Soft Wrap Bread

August 10, 2012

soft wrap bread

Wraps are my preferred method for holding my food. I have this terrible overbite and make an absolute mess when I eat and overstuffed sandwich. It’s just not fun. I seem to do a lot better with wraps. Not to mention that soft, homemade wrap bread like this is SO much better than toasted bread anyways…

I found this recipe attached to the Chicken Gyro recipe that I made the other day from Mel’s Kitchen Cafe. These are her favorite wraps to make. And although I thought they were good, I really like the ones that I make for my falafels more.

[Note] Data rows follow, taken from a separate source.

/-- Moves, loads, stores and immediates. An X or Y move that loads lands the word at its pointer in its D register three bundles on,
and one that stores writes its D register there, with the other words of memory unchanged; a pointer with post-modify lands one bundle
on. LD lands its word in any register a bundle may write, six bundles on from scratch; ST writes any readable register. MOVR, ADDI,
LDIS and LDI land their value at the latency of the register written. -/
def Obligations.MoveOps : Prop :=
  (∀ s e c y mv other rot b, mv.store = false → b = (if y then Bundle.par c other (some mv) rot else .par c (some mv) other rot) → Issues s e b →
    Does (.moveLoad e c y mv other rot) [.law, .scb] s (fun t => Issued s t e ∧
      (s.lawEng e).lands 3 (.pd ((s.lawEng e).phys mv.d.toNat)) (s.dev.lawRead (s.lawEng e) (s.dev.moveAccess (s.lawEng e) y mv).at_).toInt
        ∈ (t.dev.eng e).flight ∧
      (mv.am = 0 → (s.lawEng e).lands 1 (.ptr mv.p.toNat) ((((s.lawEng e).ptr mv.p + 4) % 2 ^ 32 : Nat) : Int) ∈ (t.dev.eng e).flight) ∧
      (mv.am = 1 → (s.lawEng e).lands 1 (.ptr mv.p.toNat) ((((s.lawEng e).ptr mv.p : Int) + (s.lawEng e).mdf mv.m) % 2 ^ 32) ∈ (t.dev.eng e).flight) ∧
      (rot = true → (t.dev.eng e).rrb = ((s.lawEng e).rrb + 15) % 16))) ∧
  (∀ s e c y mv other rot b, mv.store = true → b = (if y then Bundle.par c other (some mv) rot else .par c (some mv) other rot) → Issues s e b →
    Does (.moveStore e c y mv other rot) [.law, .scb] s (fun t => Issued s t e ∧
      t.dev.lawRead (t.dev.eng e) (s.dev.moveAccess (s.lawEng e) y mv).at_ = (s.lawEng e).dw mv.d ∧
      (other.all (fun o => !o.store) = true → KeepsWords s t e (fun a => a = (s.dev.moveAccess (s.lawEng e) y mv).at_)) ∧
      (mv.am = 0 → (s.lawEng e).lands 1 (.ptr mv.p.toNat) ((((s.lawEng e).ptr mv.p + 4) % 2 ^ 32 : Nat) : Int) ∈ (t.dev.eng e).flight))) ∧
  (∀ (x : LawEng) (d : Dev) mv, (d.moveAccess x false mv).addr = (match mv.am.toNat with
      | 0 | 1 => x.ptr mv.p
      | 2 => (((x.ptr mv.p : Int) + x.mdf mv.m) % 2 ^ 32).toNat
      | _ => x.ptr mv.p)) ∧
  (∀ s e c a g v, Issues s e (.gen c (.ld a)) → (s.lawEng e).regOf a.reg.toNat = some g →
    v = s.dev.lawRead (s.lawEng e) (s.dev.memAccess (s.lawEng e) a false).at_ →
    Does (.lawLd e c a) [.law, .scb] s (fun t => Issued s t e ∧ KeepsWords s t e (fun _ => False) ∧
      (∃ l ∈ (t.dev.eng e).flight, l.tgt = g ∧ l.val = (s.lawEng e).moveVal g v.toInt ∧
        ((∃ w, (s.dev.memAccess (s.lawEng e) a false).at_ = .s w) → l.due = (s.lawEng e).issued + 6 ∧ l.lock = true) ∧
        ((∀ w, (s.dev.memAccess (s.lawEng e) a false).at_ ≠ .s w) → l.due = (s.lawEng e).issued + moveLatency g true ∧ l.lock = false)))) ∧
  (∀ s e c a, Issues s e (.gen c (.st a)) → Does (.lawSt e c a) [.law, .scb] s (fun t => Issued s t e ∧
    t.dev.lawRead (t.dev.eng e) (s.dev.memAccess (s.lawEng e) a true).at_ = BitVec.ofInt 32 ((s.lawEng e).readCode e a.reg.toNat) ∧
    KeepsWords s t e (fun p => p = (s.dev.memAccess (s.lawEng e) a true).at_))) ∧
  (∀ s e c rd rs g, Issues s e (.gen c (.movr rd rs)) → (s.lawEng e).regOf rd.toNat = some g → Does (.lawMovr e c rd rs) [.law] s (fun t => Issued s t e ∧
    (s.lawEng e).lands (moveLatency g false) g ((s.lawEng e).moveVal g ((s.lawEng e).readCode e rs.toNat)) ∈ (t.dev.eng e).flight)) ∧
  (∀ s e c r i g, Issues s e (.gen c (.addi r i)) → (s.lawEng e).regOf r.toNat = some g → Does (.lawAddi e c r i) [.law] s (fun t => Issued s t e ∧
    (s.lawEng e).lands (moveLatency g false) g ((s.lawEng e).moveVal g ((s.lawEng e).readCode e r.toNat + i.toInt)) ∈ (t.dev.eng e).flight)) ∧
  (∀ s e c r i g, Issues s e (.gen c (.ldis r i)) → (s.lawEng e).regOf r.toNat = some g → Does (.lawLdis e c r i) [.law] s (fun t => Issued s t e ∧
    (s.lawEng e).lands (moveLatency g false) g ((s.lawEng e).moveVal g i.toInt) ∈ (t.dev.eng e).flight)) ∧
  (∀ s e r i g, Issues s e (.ldi r i) → (s.lawEng e).regOf r.toNat = some g → Does (.lawLdi e r i) [.law] s (fun t => Issued s t e ∧
    (s.lawEng e).lands (moveLatency g false) g ((s.lawEng e).moveVal g i.toInt) ∈ (t.dev.eng e).flight))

I wasn’t very fond of the first step in the recipe, which calls for the softening of the flour with boiling water for 30 minutes. I thought this was a bit unnecessary and it add on extra time for a recipe that already calls from two rising periods. And then I didn’t notice any discernable difference with the bread being especially soft as an effect.

Using potato flour or potato buds (which is what I did) was an interesting technique. Potato starch tends to soften breads, making for especially tender products (as I learned with my homemade Potato Burger Buns). I think that since I used 2 cups whole wheat flour in substitution for all the all purpose flour, that I make have negated the effect of all the “softening” techniques. But altogether I ended up with a very good wrap bread that was indeed soft. I’m just not sure if it was especially softer than my other wrap bread. I was really happy with how it kept in the fridge though. I made this meal just for myself and didn’t want to make all the wraps at one time and let them sit for days and stale as I picked away at them. So I wrapped them individually in plastic wrap then put them in a large gallon sized zip loc bag. I took one out each day, about 2 hours before lunch, to come to room temperature and it worked out perfectly! They lasted about a week that way! Pretty awesome. There’s nothing like a fresh wrap bread.

soft wrap bread

Soft Wrap Bread
Serves: 8
  • 3 to 3¼ cups (12¾ to 13¾ ounces) unbleached all-purpose flour
  • 1½ cups (12 ounces) boiling water
  • ¼ cup (1½ ounces) potato flour OR ½ cup (5/8 ounces) potato buds or flakes (I used potato flakes)
  • 1¼ teaspoons salt
  • 2 tablespoons (7/8 ounce) vegetable oil
  • 1 teaspoon instant yeast
  1. Place 2 cups of the flour into a bowl or the bucket of a bread machine. Pour the boiling water over the flour, and stir until smooth. Lightly cover the bowl or bucket and set the mixture aside for 30 minutes.
  2. In a separate bowl, whisk together the potato flour (or flakes or buds) and 1 cup of the remaining flour with the salt, oil and yeast. Add this to the slightly cooled flour/water mixture, stir, then knead for several minutes (by hand, mixer or bread machine) to form a soft dough. It may look like the flour/salt/oil/yeast mixture will never absorb into the boiling water/flour mixture. It will, I promise, but you may need to take it out of your electric mixer, if using one, and knead the flour in by hand or add it very gradually into your electric mixer.
  3. Note: You can allow the dough to go through the entire kneading cycle(s) in the bread machine, but it’s not necessary; about a 5-minute knead in the machine, once it gets up to full kneading speed, is fine. The dough should form a ball, but will remain somewhat sticky (the dough is fairly stiff, so don’t be worried – just be careful not to overflour the dough). Add additional flour only if necessary; if kneading by hand, keep your hands and work surface lightly oiled. Let the dough rise, covered, for 1 hour.
  4. Divide the dough into 8 pieces (each about the size of a handball, around 3 ounces), cover, and let rest for 15 to 30 minutes. Roll each piece into a 7- to 8-inch circle, and dry-fry them (fry without oil) on a griddle or frying pan over medium heat for about 1-2 minute per side, until they’re puffed and flecked with brown spots. Adjust the heat if they seem to be cooking either too quickly, or too slowly; Transfer the cooked breads to a wire rack, stacking them to keep them soft. Serve immediately, or cool slightly before storing in a plastic bag.
Use part whole wheat flour in substitution for some of the all purpose flour.